Below are the records; copy each line in which "HostPort" can be found.

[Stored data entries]
........

-- ==== Sys2Proof/Machine/Resetting.lean ====
section
/-! DEFINITION. Supplies and resets (R29 to R35, R182): what each kind of reset leaves, and the start-up. -/

namespace Sys2Proof.Machine

/-- A record after a warm reset (R29). -/
def Record.warm (r : Record) : Record :=
  let r := { r with
    state := match r.state with
      | .pending => .pending
      | .quarantined => .quarantined
      | .dormant => .dormant
      | .waking => .dormant
      | .attached => .dormant
      | .fed => .dormant
      | .testing => .dormant
    slot := none, lease := false, idle := 0, charge := 0, lost := 0, tests := 0, rationSpent := false }
  r.loadWake.loadTest

/-- A line after a reset (R3, R29, R99, R148, R149): its TRIP_N keeps the level it has (log 11). -/
def Line.after (x : Line) (kind : ResetKind) : Line := match kind with
  | .warm => { Line.initial x.tripLow with binding := x.binding }
  | .cold => .initial x.tripLow

namespace Device

/-- The state after a reset of a kind, before start-up (R31): working state initial; records, bindings and settings kept by a
warm reset, initial after a cold one. -/
def resetTo (d : Device) (kind : ResetKind) : Device :=
  let settings := match kind with
    | .warm => d.settings
    | .cold => .default
  { supply := d.supply
    roster := ⟨match kind with
      | .warm => d.roster.records.map (Option.map Record.warm)
      | .cold => List.replicate 80 none, 0⟩
    mode := .initial settings.normalCeiling
    riser := .initial
    wake := .initial
    lease := .initial
    lines := d.lines.map fun x => x.after kind
    reserve := 0
    scanned := false
    test := .initial
    port := { HostPort.initial none with sdo := d.port.sdo }
    settings := settings
    due := []
    freeCount := d.freeCount }

/-- Start-up (R34): RESTARTED raised with the kind; retention is judged from here on (R31). The spec names no end of start-up: that
it is complete in this same step, with no duration, so that the loss mark is cleared here and no reset arrives during it (R31, R33),
is the model's choice (log 45). -/
def startUp (d : Device) (kind : ResetKind) : Device :=
  ({ d with supply := { d.supply with keepLost := false, holding := none } } : Device).raiseDev
    fun r => { r with restarted := some kind }

/-- A reset, and start-up unless RESET_N is low, which makes it wait (R33). -/
def resetAndStart (d : Device) (kind : ResetKind) : Device :=
  if d.supply.resetN then (d.resetTo kind).startUp kind
  else
    let d := d.resetTo kind
    { d with supply := { d.supply with holding := some kind } }

/-- VIN falls (R32): work in progress stops where it stands. -/
def vinFalls (d : Device) : Device := { d with supply := { d.supply with vin := false } }

/-- VIN returns (R31, R32): retention judged, then a warm or a cold reset. While VIN is present nothing comes about. -/
def vinReturns (d : Device) (keepBelow : Bool) : Device :=
  if d.supply.vin then d
  else
    let lost := d.supply.keepLost || keepBelow
    ({ d with supply := { d.supply with vin := true, keepLost := lost } } : Device).resetAndStart
      (if lost then .cold else .warm)

/-- KEEP falls below its hold level (R31, R32): retention is lost, and with VIN present a cold reset follows at once. -/
def keepFalls (d : Device) : Device :=
  let d := { d with supply := { d.supply with keepLost := true } }
  if d.supply.vin then d.resetAndStart .cold else d

/-- RESET_N is taken as low (R33): a warm reset that is held. While VIN is absent only the level is kept. -/
def resetNFalls (d : Device) : Device :=
  let d := { d with supply := { d.supply with resetN := false } }
  if d.supply.vin then d.resetAndStart .warm else d

/-- RESET_N goes low for a time (R193): under 1 µs it is ignored, from 10 µs on it is a reset, between the two it may be taken
or ignored (free value, log 7). -/
def resetNLow (d : Device) (ns : Nat) : Device :=
  if !d.supply.resetN || ns < 1000 then d
  else if ns < 10000 then
    let d' := { d with freeCount := d.freeCount + 1 }
    if Config.marginalResetTaken d.freeCount then d'.resetNFalls else d'
  else d.resetNFalls

/-- RESET_N rises (R33): a held reset is complete, and start-up follows. -/
def resetNRises (d : Device) : Device :=
  let d := { d with supply := { d.supply with resetN := true } }
  match d.supply.vin, d.supply.holding with
  | true, some kind => d.startUp kind
  | _, _ => d

end Device

end Sys2Proof.Machine
end

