-- ==== Sys2Proof/Certificates/Slice0/Obligations.lean ====
section
/-! DEFINITION. The statements for the provers: what the commands of the HN6420 do, by the rules of spec/, and what every step
keeps. Where a statement rests on a convention of the model, its docstring names the log entry. -/

section

open Sys2Proof Sys2Proof.Machine

/-! ## Steps, supplies and resets -/

/-- A step carries out the command at the front of the queue, with the queue's rest. -/
def Obligations.StepRunsFrontCommand : Prop :=
  ∀ (c : Instr) (rest : List Instr) (d : Device), step ⟨d, c :: rest⟩ = exec c ⟨d, rest⟩

/-- A step on an empty queue (the model's choice, log 3): the oldest due event, else the oldest uplink word, else the first
overdraw notice, else nothing. What it does with the first three is what the command that names the event, the word or the notice
does at that point; after a due event the agenda examination of the frame start follows where it is next (R156).
The due events before an event from outside are all handled so, oldest first, and those before a named one while they are urgent
(log 1), as many as 4096 at once (log 22). -/
def Obligations.StepOnEmptyQueue : Prop :=
  (∀ d : Device, ∃ d', step ⟨d, []⟩ = .next ⟨d', []⟩
    ∧ (d.running = false → d' = d)
    ∧ (∀ e es, d.running = true → d.due = e :: es → d' = (({ d with due := es } : Device).handle e).finish)
    ∧ (d.running = true → d.due = [] → d.riser.fifo ≠ [] → d' = d.takeWord)
    ∧ (∀ l, d.running = true → d.due = [] → d.riser.fifo = [] → d.lines.findIdx? (fun x => x.overdraw.isSome) = some l →
        d' = d.takeNotice l)
    ∧ (d.due = [] → d.riser.fifo = [] → (∀ x ∈ d.lines, x.overdraw = none) → d' = d))
  ∧ (∀ (d : Device) (q : List Instr), d.running = true →
       (∀ e es, d.due = e :: es →
         let c : Option Instr := match e with
           | .outageStart => some .outageStart | .outageEnd => some .outageEnd | .outageMinute => some .outageMinute
           | .wakeTimer i => some (.wakeTimerExpiry i) | .testTimer i => some (.testTimerExpiry i)
           | .silenceLost n => some (.silenceLost n) | .idleRest i => some (.idleRest i) | .pulseEnd l => some (.pulseEnd l)
           | .attachWindow => some .attachWindowExpiry | .discoveryWindow => some .discoveryWindowExpiry
           | .leaseExpiry i => some (.leaseExpiry i) | .claimWait i => some (.claimWaitExpiry i)
           | .testWindow k => some (.testWindowEnd k) | .testBegin k => some (.testBeginTimeout k)
           | .softstart l => some (.softstartComplete l) | .levelChange => some .levelChange
           | .trip _ => none | .rations => none | .agendaExam => none
         ∀ c', c = some c' → exec c' ⟨d, q⟩ = .next ⟨(({ d with due := es } : Device).handle e).finish, q⟩)
       ∧ (d.due = [] →
         (∀ e es, d.riser.fifo = e :: es →
           let c : Instr := match e.origin, upKind e.word with
             | .terminal _ _, .announce => .unknownUplinkKind
             | _, .claim => .claim | _, .renew => .renew | _, .release => .release | _, .report => .report
             | _, .restRequest => .restRequest | _, .nop => .nop | _, .announce => .announce | _, .unknown => .unknownUplinkKind
           exec c ⟨d, q⟩ = .next ⟨d.takeWord, q⟩)
         ∧ ∀ l, exec (.overdrawNotice l) ⟨d, q⟩ = .next ⟨d.takeNotice l, q⟩))
  ∧ (∀ d : Device, d.handle .agendaExam = d.examineAgenda
       ∧ (d.due.head? ≠ some .agendaExam → d.finish = d)
       ∧ ∀ es, d.due = .agendaExam :: es → d.finish = ({ d with due := es } : Device).examineAgenda)
  ∧ (let first (d : Device) : Device := match d.due with
       | [] => d
       | e :: es => (({ d with due := es } : Device).handle e).finish
     let urgent : Due → Bool := fun x => match x with
       | .wakeTimer _ => true
       | .testTimer _ => true
       | .trip _ => true
       | _ => false
     ∀ d : Device, d.settle = first^[4096] d
       ∧ ∀ e, d.hasten e =
         (fun d : Device => if d.due.head?.any (fun x => urgent x && x != e) = true then first d else d)^[4096] d)

/-- While VIN is absent or a reset is held, every command but those of the supplies and RESET_N changes nothing; a TRIP_N pin
keeps its level (log 11). -/
def Obligations.AbsentOrHeldTakesNoEvent : Prop :=
  ∀ (c : Instr) (s : State), s.dev.running = false → match c with
    | .vinLoss | .vinReturn _ | .keepLoss | .resetNLow _ | .resetNRise => True
    | .trip l .release => exec c s = .next ⟨s.dev.modLine l fun x => { x with tripLow := false }, s.pending⟩
    | .trip l (.low ns) =>
      exec c s = .next ⟨if ns < 50000 then s.dev else s.dev.modLine l fun x => { x with tripLow := true }, s.pending⟩
    | _ => exec c s = .next s

/-- The outputs: released, off and undriven while VIN is absent or a reset is held; else by the attention set, by the switch
states of table 6-1 and by the slot half in hand. SDO carries the bytes of the last transaction answered, and is undriven past
them and while the port does not answer.
The attention set is not empty when some device reason or some record reason stands (R186, R187); a record reason is raised in the
entry of the index, and a raise that names no record of that index and ID is discarded.
The status byte (R174): 0101b, then the attention set, the overlap mark and the port status. -/
def Obligations.OutputsAndStatusByte : Prop :=
  (∀ d : Device,
     (d.running = false → d.attnLow = false ∧ (∀ l, d.feedLevel l = .off) ∧ d.riserWord = none)
     ∧ (d.running = true → d.attnLow = d.attention ∧ d.riserWord = d.riser.drive
       ∧ ∀ l x, d.line? l = some x → d.feedLevel l = match x.switch with
         | .off => .off
         | .tripped => .off
         | .softstart _ => .ramp
         | .pulse _ _ => .full
         | .on => .full))
  ∧ (∀ d : Device, d.attention = true ↔
       d.port.device.restarted.isSome = true ∨ d.port.device.mode = true ∨ d.port.device.level = true
         ∨ d.port.device.stranger = true ∨ d.port.device.discovery = true
         ∨ ∃ x ∈ d.port.records, x.quarantined = true ∨ x.verdict = true ∨ x.lost = true ∨ x.rationSpent = true ∨ x.bound = true
           ∨ x.unplaced = true)
  ∧ (∀ (d : Device) (i : Nat) (t : TermId) (f : RecReasons → RecReasons),
       ((∀ r, d.rec? i = some r → r.id ≠ t) → d.raiseRec i t f = d)
       ∧ (∀ r, d.rec? i = some r → r.id = t →
         d.raiseRec i t f = { d with port := { d.port with records := d.port.records.modify i f } })
       ∧ (∀ x, d.port.records[i]? = some x → d.reasonsOf i = x)
       ∧ (d.port.records[i]? = none → d.reasonsOf i = ⟨false, false, false, false, false, false⟩))
  ∧ (∀ d : Device, d.statusByte.toNat = 80 + (if d.attention then 8 else 0) + (if d.port.overlap then 4 else 0)
       + (match d.port.status with
         | .idle => 0 | .working => 1 | .ready => 2))
  ∧ (∀ (d : Device) (k : Nat), (d.running = false → d.sdoByte k = none)
       ∧ (d.running = true → (d.port.sdo.length ≤ k → d.sdoByte k = none)
         ∧ ∀ b, d.port.sdo[k]? = some b → d.sdoByte k = b))

/-- VIN_LOSS: work stops where it stands, and all state stays; the device then takes no event.
VIN_RETURN: retention is judged, the reset of that kind is carried out, and start-up follows unless RESET_N is low.
KEEP_LOSS: retention is lost; with VIN present a cold reset follows at once, and start-up unless RESET_N is low.
That start-up is complete in the same step, and the mark of lost retention cleared there, is the model's choice (log 45). -/
def Obligations.SupplyCommands : Prop :=
  (∀ s : State, exec .vinLoss s = .next ⟨{ s.dev with supply := { s.dev.supply with vin := false } }, s.pending⟩
     ∧ ({ s.dev with supply := { s.dev.supply with vin := false } } : Device).running = false)
  ∧ (∀ (s : State) (keepBelow : Bool),
       (s.dev.supply.vin = true → exec (.vinReturn keepBelow) s = .next s)
       ∧ (s.dev.supply.vin = false →
         let lost := s.dev.supply.keepLost || keepBelow
         let kind : ResetKind := if lost then .cold else .warm
         let d := s.dev.resetTo kind
         exec (.vinReturn keepBelow) s = .next ⟨if s.dev.supply.resetN then
             { d with
               supply := ⟨true, true, false, none⟩
               port := { d.port with device := { d.port.device with restarted := some kind } } }
           else { d with supply := ⟨true, false, lost, some kind⟩ }, s.pending⟩))
  ∧ (∀ s : State,
       (s.dev.supply.vin = false →
         exec .keepLoss s = .next ⟨{ s.dev with supply := { s.dev.supply with keepLost := true } }, s.pending⟩)
       ∧ (s.dev.supply.vin = true →
         let d := s.dev.resetTo .cold
         exec .keepLoss s = .next ⟨if s.dev.supply.resetN then
             { d with
               supply := ⟨true, true, false, none⟩
               port := { d.port with device := { d.port.device with restarted := some .cold } } }
           else { d with supply := ⟨true, false, true, some .cold⟩ }, s.pending⟩))

/-- RESET_N_LOW: from 10 µs on a warm reset that is held, under 1 µs nothing, between the two either (log 7); while VIN is
absent the level alone is kept.
RESET_N_RISE: a held reset is complete, and start-up raises RESTARTED of its kind; that it is complete in the same step is the model's
choice (log 45). -/
def Obligations.ResetPinCommands : Prop :=
  (∀ (s : State) (ns : Nat),
     let held : Device → Device := fun d =>
       if d.supply.vin then { d.resetTo .warm with supply := { d.supply with resetN := false, holding := some .warm } }
       else { d with supply := { d.supply with resetN := false } }
     (s.dev.supply.resetN = false ∨ ns < 1000 → exec (.resetNLow ns) s = .next s)
     ∧ (s.dev.supply.resetN = true → 10000 ≤ ns → exec (.resetNLow ns) s = .next ⟨held s.dev, s.pending⟩)
     ∧ (s.dev.supply.resetN = true → 1000 ≤ ns → ns < 10000 →
       let d : Device := { s.dev with freeCount := s.dev.freeCount + 1 }
       exec (.resetNLow ns) s = .next ⟨d, s.pending⟩ ∨ exec (.resetNLow ns) s = .next ⟨held d, s.pending⟩))
  ∧ (∀ s : State, exec .resetNRise s = .next ⟨match s.dev.supply.vin, s.dev.supply.holding with
       | true, some kind =>
         { s.dev with
           supply := ⟨true, true, false, none⟩
           port := { s.dev.port with device := { s.dev.port.device with restarted := some kind } } }
       | _, _ => { s.dev with supply := { s.dev.supply with resetN := true } }, s.pending⟩)

/-- R35: what the Mode and Reserve Controller and its settings hold after either kind of reset (table 2-2). -/
def Obligations.ResetControllerTable : Prop :=
  ∀ (d : Device) (kind : ResetKind),
    (d.resetTo kind).mode =
      { mode := .mains, lowCount := 0, highCount := 0, level := .normal, evidence := .none, confirm := 0
        ceiling := (d.resetTo kind).settings.normalCeiling, framesToMinute := 600, minutes := 0, tally := 0 }
    ∧ (d.resetTo .warm).settings = d.settings
    ∧ (d.resetTo .cold).settings = Settings.default

/-- What either kind of reset leaves of the working state, and of the lines; TRIP_N keeps its level (log 11), and the bytes of the
last transaction answered stay in `sdo` (log 8), both the model's choices.
What a reset leaves of the records: a cold one none, a warm one every record as R29 says. -/
def Obligations.ResetLeaves : Prop :=
  (∀ (d : Device) (kind : ResetKind),
     let e := d.resetTo kind
     e.riser = { frame := 0, frameZero := true, half := 0, slots := List.replicate 16 ⟨0, .free⟩, fifo := []
                 assignNow := none, backoffNow := none, assignNext := none, backoffNext := none, drive := none }
     ∧ e.wake = { queue := [], attempt := none, eviction := none, strangers := [], overflow := false, arrival := 0 }
     ∧ e.lease = { leases := [], claims := [], permit := none, grantOrder := 1, committed := 0, claimArrival := 0 }
     ∧ e.test = { agenda := [], arrival := 0, channels := [none, none, none, none], inHand := none }
     ∧ e.reserve = 0 ∧ e.scanned = false ∧ e.roster.unattributed = 0 ∧ e.due = [] ∧ e.supply = d.supply
     ∧ e.port = { status := .idle, request := [], response := none, overlap := false, device := ⟨none, false, false, false, false⟩
                  records := List.replicate 80 .empty, sdo := d.port.sdo }
     ∧ ∀ l x, d.line? l = some x → e.line? l = some
         { binding := if kind = .warm then x.binding else none, switch := .off, current := 0, overdraw := none
           discovery := none, tripLow := x.tripLow })
  ∧ (∀ (d : Device) (i : Nat), (d.resetTo .cold).rec? i = none
       ∧ (d.rec? i = none → (d.resetTo .warm).rec? i = none)
       ∧ ∀ r, d.rec? i = some r → (d.resetTo .warm).rec? i = some { r with
           state := if r.state.onSlot then .dormant else r.state
           slot := none, lease := false, idle := 0, charge := 0, lost := 0, tests := 0, rationSpent := false
           wakeTimer := if r.wakeInterval = 0 then none else some r.wakeInterval
           testTimer := if r.testInterval = 0 then none else some r.testInterval })

/-- RESET at the host port: a valid kind draws no answer, and the reset and its start-up follow, start-up complete in the same step (the
model's choice, log 45); any other parameters draw BAD_VALUE. -/
def Obligations.ResetRequest : Prop :=
  ∀ (s : State) (d : Device), s.takes [] d →
    (∀ (b : Byte) (kind : ResetKind), (b = 1 ∧ kind = .warm) ∨ (b = 2 ∧ kind = .cold) → ∃ f sdo,
      exec (.reset [b]) s = .next ⟨{ d.resetTo kind with
        supply := { d.supply with keepLost := false, holding := none }
        port := { HostPort.initial (some kind) with sdo := sdo }
        freeCount := f }, s.pending⟩)
    ∧ (∀ p : List Byte, p.length ≤ 32 → p ≠ [1] → p ≠ [2] →
      exec (.reset p) s = .next ⟨(d.working 0x3F p).answers .badValue [], s.pending⟩)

........

SOLUTION TO THIS TASK
    port := { HostPort.initial none with sdo := d.port.sdo }
        port := { HostPort.initial (some kind) with sdo := sdo }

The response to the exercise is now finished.